*DIRECTIONS FOR THIS TASK:*
Each line of the data below that carries the word "TilePlan" needs to be copied.

Saved entries:
-- ==== Sys2Proof/Machine/Operands.lean ====
section
/-! DEFINITION. Operand forms: element formats, layout records, transforms, tile descriptors and their checks
(02, 03 R114 to R116, 04 R165 to R171). -/
namespace Sys2Proof.Machine

/-- Width in bits of a format (R53); 0 for the reserved codes. -/
def fmtWidth (f : BitVec 4) : Nat :=
  match f.toNat with
  | 0 => 32 | 1 => 16 | 2 => 16 | 3 => 8 | 4 => 8 | 5 => 32 | 6 => 16 | 7 => 8 | 8 => 8
  | 9 => 4 | 10 => 4 | 11 => 1 | 12 => 10 | 13 => 12 | _ => 0

/-- Byte formats (R55). -/
def fmtIsByte (f : BitVec 4) : Bool := fmtWidth f % 8 = 0 && 0 < fmtWidth f

/-- Formats a packing mode permits (R55, R56). -/
def packingOk (f : BitVec 4) (p : BitVec 2) : Bool :=
  match p.toNat with
  | 0 => fmtIsByte f || f = 11 || f = 12 || f = 13
  | 1 => f = 9 || f = 10
  | 2 => f = 9 || f = 10 || f = 11 || f = 12 || f = 13
  | _ => false

/-- Swap unit in bytes (R58). -/
def swapUnit (s : BitVec 2) : Nat := match s.toNat with | 0 => 1 | 1 => 2 | _ => 4

/-- Where logical byte i of memory lies after the swap of R58: an involution within aligned units. -/
def swapAddr (s : BitVec 2) (a : Nat) : Nat :=
  match s.toNat with
  | 0 => a
  | 1 => a / 2 * 2 + (1 - a % 2)
  | 2 => a / 4 * 4 + (3 - a % 4)
  | _ => a / 4 * 4 + (a % 4 + 2) % 4

/-- Reducible formats (R128). -/
def fmtReducible (f : BitVec 4) : Bool := f = 0 || f = 1 || f = 2 || f = 5 || f = 7

/-- Slot size of a compression class (R84); 0 for none. -/
def slotSize (comp : Nat) : Nat := match comp with | 1 => 2048 | 2 => 1024 | _ => 0

/-- Add a signed offset of CH_OFFSET to an address: none where the sum leaves the offset field (R110). -/
def addOff (a : Word) (off : Half) : Option Word :=
  let n := if spaceOf a = some .peer then 50 else 60
  let v : Int := (a.toNat % 2 ^ n : Nat) + off.toInt
  if v < 0 || (2 ^ n : Nat) ≤ v then none
  else some (BitVec.ofNat 64 (a.toNat / 2 ^ n * 2 ^ n + v.toNat))

/-- 32-bit fields of a structure, by byte offset. -/
def u32s {n : Nat} (w : BitVec n) (k : Nat) : Nat → List Nat
  | 0 => []
  | m + 1 => (fld w (8 * k) 32).toNat :: u32s w (k + 4) m

/-- Elements of a 4 KiB source block (R85). -/
def blockElements (f : BitVec 4) : Nat := 4096 * 8 / fmtWidth f

/-- Parse a layout record and check it alone (R61 to R66, R84, R85); BASE and strides against SWAP follow in
`layoutBaseOk`, after CH_OFFSET is added. -/
def parseLayout (w : BitVec 512) : Option Layout :=
  let f := fld w 0 4
  let p := fld w 4 2
  let rank := (fld w 8 2).toNat + 1
  let ext := u32s w 4 4
  let str : List Int := [0, (fld w 160 32).toInt, (fld w 192 32).toInt, (fld w 224 32).toInt]
  let goff := u32s w 32 4
  let comp := fld w 10 2
  let bb := (fld w 480 3).toNat
  let ps := (fld w 496 16).toNat
  let fw := fmtWidth f
  let fill := fld w 448 32
  let resOk := fld w 12 4 = 0 && fld w 16 16 = 0 && fld w 483 5 = 0 && fld w 488 8 = 0
  let dimOk := (List.range 4).all fun d =>
    if d < rank then 1 ≤ ext.getD d 0 && goff.getD d 0 + ext.getD d 0 ≤ 0xFFFF_FFFF
    else ext.getD d 0 = 0 && goff.getD d 0 = 0 && str.getD d 0 = 0
  let bbOk := if fmtIsByte f then bb = 0 else if p = 1 then bb = 0 || bb = 4 else true
  let psOk := if p = 2 && 1 < fw then 1 ≤ ps else ps = 0
  let fillOk := fill.toNat < 2 ^ fw
  let compOk := comp = 0 || (comp ≠ 3 && rank = 1 && p = 0 && fld w 6 2 = 0 && fmtIsByte f
    && goff.getD 0 0 % blockElements f = 0)
  if fw ≠ 0 && packingOk f p && resOk && dimOk && bbOk && psOk && fillOk && compOk then
    some { format := f, packing := p, swap := fld w 6 2, rank := rank, comp := comp, extent := ext, stride := str,
           goff := goff, base := fld w 384 64, fill := fill, baseBit := bb, planeStride := ps }
  else none

/-- BASE and every stride in use sit on the swap unit (R59); a compressed BASE sits on its slot and lies in Pantry or
Peer space (R85); BASE is in a space that data moves may name (R12, R43). -/
def layoutBaseOk (l : Layout) : Bool :=
  let u := swapUnit l.swap
  let sp := spaceOf l.base
  (sp = some .pantry || sp = some .cellar || sp = some .host || sp = some .peer)
    && (offOf l.base % u = 0)
    && ((List.range l.rank).all fun d => (l.stride.getD d 0) % (u : Int) = 0)
    && (l.comp = 0 || (offOf l.base % slotSize l.comp.toNat = 0 && (sp = some .pantry || sp = some .peer)))

/-- Signed byte k of a structure. -/
def s8 {n : Nat} (w : BitVec n) (k : Nat) : Int := (fld w (8 * k) 8).toInt

/-- Parse a transform specification (R165); checks that need the records follow in `transformOk`. -/
def parseTransform (w : BitVec 512) : Option Transform :=
  let resOk := fld w 1 7 = 0 && fld w 13 3 = 0 && fld w 28 4 = 0 && fld w 96 32 = 0 && fld w 416 96 = 0
  let t : Transform :=
    { map := w.getLsbD 0, round := fld w 8 2, wrap := w.getLsbD 10, floatOvf := w.getLsbD 11,
      nanFlush := w.getLsbD 12, scaleExp := s8 w 2, bcast := fld w 24 4,
      step := (List.range 4).map fun d => (fld w (8 * (4 + d)) 8).toNat,
      split := (List.range 4).map fun d => (fld w (8 * (8 + d)) 8).toNat,
      matrix := (List.range 4).map fun e => (List.range 8).map fun a => s8 w (16 + 8 * e + a),
      seed := fld w 384 32 }
  if resOk && t.round ≠ 3 && (t.seed = 0 || t.round = 2) then some t else none

/-- Read step of dimension d (R166). -/
def rstep (t : Transform) (d : Nat) : Nat :=
  if t.bcast.getLsbD d then 0 else if t.step.getD d 0 = 0 then 1 else t.step.getD d 0

/-- Offsets of dimension d: an extent of 0 above the rank stands for one (R115). -/
def offsets (t : TilePlan) (d : Nat) : Nat := max 1 (t.rext.getD d 0)

def splitOf (t : Transform) (d : Nat) : Nat := if t.split.getD d 0 ≤ 1 then 0 else t.split.getD d 0

/-- The records, region and transform of a tile descriptor fit together (R86, R115, R167, R170, R171). -/
def tileOk (t : TilePlan) : Bool :=
  let rr := t.rd.rank
  let wr := t.wr.rank
  let compressed := t.rd.comp ≠ 0 || t.wr.comp ≠ 0
  ((List.range 4).all fun d =>
    (if d < rr then 1 ≤ t.rext.getD d 0 else t.rext.getD d 0 = 0 && t.origin.getD d 0 = 0)
      && (d < wr || t.worigin.getD d 0 = 0)
      && t.origin.getD d 0 + t.rext.getD d 0 ≤ 0xFFFF_FFFF
      && t.origin.getD d 0 + (t.rext.getD d 0 - 1) * rstep t.tr d ≤ 0xFFFF_FFFF)
  && (if t.tr.map then
        ((List.range 4).all fun e => (List.range 8).all fun a =>
          let c := (t.tr.matrix.getD e []).getD a 0
          c = 0 || (e < wr && a / 2 < rr && (a % 2 = 0 || splitOf t.tr (a / 2) ≠ 0)))
      else
        t.tr.bcast = 0 && t.tr.split.all (· = 0) && t.tr.matrix.all (fun r => r.all (· = 0))
          && ((List.range 4).all fun d => d < wr || offsets t d = 1))
  && (!compressed ||
       (!t.tr.map && t.tr.round ≠ 2 && t.tr.scaleExp = 0 && t.tr.bcast = 0 && t.tr.seed = 0
         && t.tr.step.all (· = 0) && t.tr.split.all (· = 0) && t.tr.matrix.all (fun r => r.all (· = 0))
         && rr = 1 && wr = 1 && t.rd.format = t.wr.format
         && (t.rd.comp = 0 || t.wr.comp = 0 || t.rd.comp = t.wr.comp)))

/-- A compressed end holds the region on block boundaries and wholly inside its piece (R85, R86). -/
def compRegionOk (l : Layout) (origin ext : Nat) : Bool :=
  l.comp = 0 ||
    (let per := blockElements l.format
     l.goff.getD 0 0 % per = 0 && origin % per = 0 && l.goff.getD 0 0 ≤ origin
       && origin + ext ≤ l.goff.getD 0 0 + l.extent.getD 0 0)

/-- Parse the region fields of a tile descriptor (R114). -/
def parseRegion (w : BitVec 1024) : List Nat × List Nat × List Nat := (u32s w 16 4, u32s w 32 4, u32s w 48 4)

/-! ### Coordinates (R72, R163 to R169) -/

/-- Read coordinate of an offset (R166). -/
def readCoord (t : TilePlan) (o : List Nat) : List Nat :=
  (List.range 4).map fun d => t.origin.getD d 0 + o.getD d 0 * rstep t.tr d

/-- Axis values of an offset (R168). -/
def axisVal (t : TilePlan) (o : List Nat) (a : Nat) : Nat :=
  let d := a / 2
  let f := splitOf t.tr d
  if f = 0 then (if a % 2 = 0 then o.getD d 0 else 0)
  else if a % 2 = 0 then o.getD d 0 % f else o.getD d 0 / f

/-- Write coordinate of an offset, exact (R167, R168). -/
def writeCoord (t : TilePlan) (o : List Nat) : List Int :=
  (List.range 4).map fun e =>
    (t.worigin.getD e 0 : Int) +
      if t.tr.map then
        ((List.range 8).map fun a => (t.tr.matrix.getD e []).getD a 0 * (axisVal t o a : Int)).foldl (· + ·) 0
      else if e < t.wr.rank then (o.getD e 0 : Int) else 0

/-- Local index of a global coordinate; none outside the piece (R72). -/
def localIdx (l : Layout) (g : List Int) : Option (List Nat) :=
  if (List.range 4).all fun d =>
    if d < l.rank then (l.goff.getD d 0 : Int) ≤ g.getD d 0 && g.getD d 0 < (l.goff.getD d 0 + l.extent.getD d 0 : Nat)
    else g.getD d 0 = 0
  then some ((List.range 4).map fun d => (g.getD d 0).toNat - l.goff.getD d 0) else none

/-- Bit address of bit k of a local element, relative to 8 × BASE (R68). -/
def elemBit (l : Layout) (i : List Nat) (k : Nat) : Int :=
  let row : Int := 8 * ((i.getD 1 0 : Int) * l.stride.getD 1 0 + (i.getD 2 0 : Int) * l.stride.getD 2 0
    + (i.getD 3 0 : Int) * l.stride.getD 3 0)
  if l.packing = 2 then (8 * k * l.planeStride * 64 + l.baseBit + i.getD 0 0 : Nat) + row
  else (l.baseBit + i.getD 0 0 * fmtWidth l.format + k : Nat) + row

/-- Offsets of tile number n of a region, dimension 0 fastest (R163, R164). -/
def tileOffsets (ext : List Nat) (n : Nat) : List (List Nat) :=
  let e := fun d => max 1 (ext.getD d 0)
  let t0 := (e 0 + 255) / 256
  let t1 := (e 1 + 255) / 256
  let i0 := n % t0 * 256
  let i1 := n / t0 % t1 * 256
  let i2 := n / (t0 * t1) % e 2
  let i3 := n / (t0 * t1 * e 2)
  (List.range (min 256 (e 1 - i1))).flatMap fun b =>
    (List.range (min 256 (e 0 - i0))).map fun a => [i0 + a, i1 + b, i2, i3]

/-- Number of tiles of a region (R163). -/
def tileCount (ext : List Nat) : Nat :=
  let e := fun d => max 1 (ext.getD d 0)
  (e 0 + 255) / 256 * ((e 1 + 255) / 256) * e 2 * e 3

end Sys2Proof.Machine
end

*REPLY TO THE TASK:*
def offsets (t : TilePlan) (d : Nat) : Nat := max 1 (t.rext.getD d 0)
def tileOk (t : TilePlan) : Bool :=
def readCoord (t : TilePlan) (o : List Nat) : List Nat :=
def axisVal (t : TilePlan) (o : List Nat) (a : Nat) : Nat :=
def writeCoord (t : TilePlan) (o : List Nat) : List Int :=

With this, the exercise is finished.